*DATA FOR PROCESSING*.
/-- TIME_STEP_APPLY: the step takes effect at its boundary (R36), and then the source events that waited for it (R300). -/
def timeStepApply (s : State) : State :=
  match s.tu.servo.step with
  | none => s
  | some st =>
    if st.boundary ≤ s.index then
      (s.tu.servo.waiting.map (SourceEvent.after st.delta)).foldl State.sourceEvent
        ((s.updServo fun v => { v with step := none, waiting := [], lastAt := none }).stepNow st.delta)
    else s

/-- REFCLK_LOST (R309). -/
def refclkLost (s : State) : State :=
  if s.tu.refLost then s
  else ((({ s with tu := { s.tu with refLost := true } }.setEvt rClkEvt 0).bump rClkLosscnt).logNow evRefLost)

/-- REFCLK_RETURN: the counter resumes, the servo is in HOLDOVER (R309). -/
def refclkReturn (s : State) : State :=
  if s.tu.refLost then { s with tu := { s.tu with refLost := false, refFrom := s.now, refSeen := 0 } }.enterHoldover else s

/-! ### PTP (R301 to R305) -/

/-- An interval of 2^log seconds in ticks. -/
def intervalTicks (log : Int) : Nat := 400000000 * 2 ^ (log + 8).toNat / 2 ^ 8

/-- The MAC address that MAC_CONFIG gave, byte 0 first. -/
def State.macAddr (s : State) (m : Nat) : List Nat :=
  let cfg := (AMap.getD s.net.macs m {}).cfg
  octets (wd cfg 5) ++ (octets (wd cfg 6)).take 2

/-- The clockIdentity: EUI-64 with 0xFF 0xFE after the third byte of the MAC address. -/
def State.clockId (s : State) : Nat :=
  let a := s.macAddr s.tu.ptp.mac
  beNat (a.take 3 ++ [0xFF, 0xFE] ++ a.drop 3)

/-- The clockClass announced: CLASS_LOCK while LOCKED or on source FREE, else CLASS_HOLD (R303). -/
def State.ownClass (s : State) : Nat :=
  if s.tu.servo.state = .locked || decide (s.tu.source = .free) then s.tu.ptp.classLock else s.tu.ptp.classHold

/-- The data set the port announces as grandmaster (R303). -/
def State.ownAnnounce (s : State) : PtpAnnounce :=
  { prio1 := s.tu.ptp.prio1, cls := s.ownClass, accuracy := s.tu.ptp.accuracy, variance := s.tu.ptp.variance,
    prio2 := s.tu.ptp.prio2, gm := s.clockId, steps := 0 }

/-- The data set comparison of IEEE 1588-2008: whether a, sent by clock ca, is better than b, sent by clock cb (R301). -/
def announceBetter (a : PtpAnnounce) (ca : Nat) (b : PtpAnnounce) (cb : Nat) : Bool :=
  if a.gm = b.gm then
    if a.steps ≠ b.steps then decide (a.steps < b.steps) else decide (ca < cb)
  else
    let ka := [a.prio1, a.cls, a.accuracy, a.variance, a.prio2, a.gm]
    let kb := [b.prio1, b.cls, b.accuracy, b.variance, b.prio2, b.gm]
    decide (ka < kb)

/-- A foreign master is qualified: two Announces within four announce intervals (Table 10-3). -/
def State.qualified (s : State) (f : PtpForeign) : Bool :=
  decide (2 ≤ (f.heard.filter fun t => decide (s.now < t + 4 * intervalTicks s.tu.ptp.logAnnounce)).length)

*TASK PROMPT*. Having read the material, set all of it down again without a single difference.

*EXPECTED ANSWER*.
/-- TIME_STEP_APPLY: the step takes effect at its boundary (R36), and then the source events that waited for it (R300). -/
def timeStepApply (s : State) : State :=
  match s.tu.servo.step with
  | none => s
  | some st =>
    if st.boundary ≤ s.index then
      (s.tu.servo.waiting.map (SourceEvent.after st.delta)).foldl State.sourceEvent
        ((s.updServo fun v => { v with step := none, waiting := [], lastAt := none }).stepNow st.delta)
    else s

/-- REFCLK_LOST (R309). -/
def refclkLost (s : State) : State :=
  if s.tu.refLost then s
  else ((({ s with tu := { s.tu with refLost := true } }.setEvt rClkEvt 0).bump rClkLosscnt).logNow evRefLost)

/-- REFCLK_RETURN: the counter resumes, the servo is in HOLDOVER (R309). -/
def refclkReturn (s : State) : State :=
  if s.tu.refLost then { s with tu := { s.tu with refLost := false, refFrom := s.now, refSeen := 0 } }.enterHoldover else s

/-! ### PTP (R301 to R305) -/

/-- An interval of 2^log seconds in ticks. -/
def intervalTicks (log : Int) : Nat := 400000000 * 2 ^ (log + 8).toNat / 2 ^ 8

/-- The MAC address that MAC_CONFIG gave, byte 0 first. -/
def State.macAddr (s : State) (m : Nat) : List Nat :=
  let cfg := (AMap.getD s.net.macs m {}).cfg
  octets (wd cfg 5) ++ (octets (wd cfg 6)).take 2

/-- The clockIdentity: EUI-64 with 0xFF 0xFE after the third byte of the MAC address. -/
def State.clockId (s : State) : Nat :=
  let a := s.macAddr s.tu.ptp.mac
  beNat (a.take 3 ++ [0xFF, 0xFE] ++ a.drop 3)

/-- The clockClass announced: CLASS_LOCK while LOCKED or on source FREE, else CLASS_HOLD (R303). -/
def State.ownClass (s : State) : Nat :=
  if s.tu.servo.state = .locked || decide (s.tu.source = .free) then s.tu.ptp.classLock else s.tu.ptp.classHold

/-- The data set the port announces as grandmaster (R303). -/
def State.ownAnnounce (s : State) : PtpAnnounce :=
  { prio1 := s.tu.ptp.prio1, cls := s.ownClass, accuracy := s.tu.ptp.accuracy, variance := s.tu.ptp.variance,
    prio2 := s.tu.ptp.prio2, gm := s.clockId, steps := 0 }

/-- The data set comparison of IEEE 1588-2008: whether a, sent by clock ca, is better than b, sent by clock cb (R301). -/
def announceBetter (a : PtpAnnounce) (ca : Nat) (b : PtpAnnounce) (cb : Nat) : Bool :=
  if a.gm = b.gm then
    if a.steps ≠ b.steps then decide (a.steps < b.steps) else decide (ca < cb)
  else
    let ka := [a.prio1, a.cls, a.accuracy, a.variance, a.prio2, a.gm]
    let kb := [b.prio1, b.cls, b.accuracy, b.variance, b.prio2, b.gm]
    decide (ka < kb)

/-- A foreign master is qualified: two Announces within four announce intervals (Table 10-3). -/
def State.qualified (s : State) (f : PtpForeign) : Bool :=
  decide (2 ≤ (f.heard.filter fun t => decide (s.now < t + 4 * intervalTicks s.tu.ptp.logAnnounce)).length)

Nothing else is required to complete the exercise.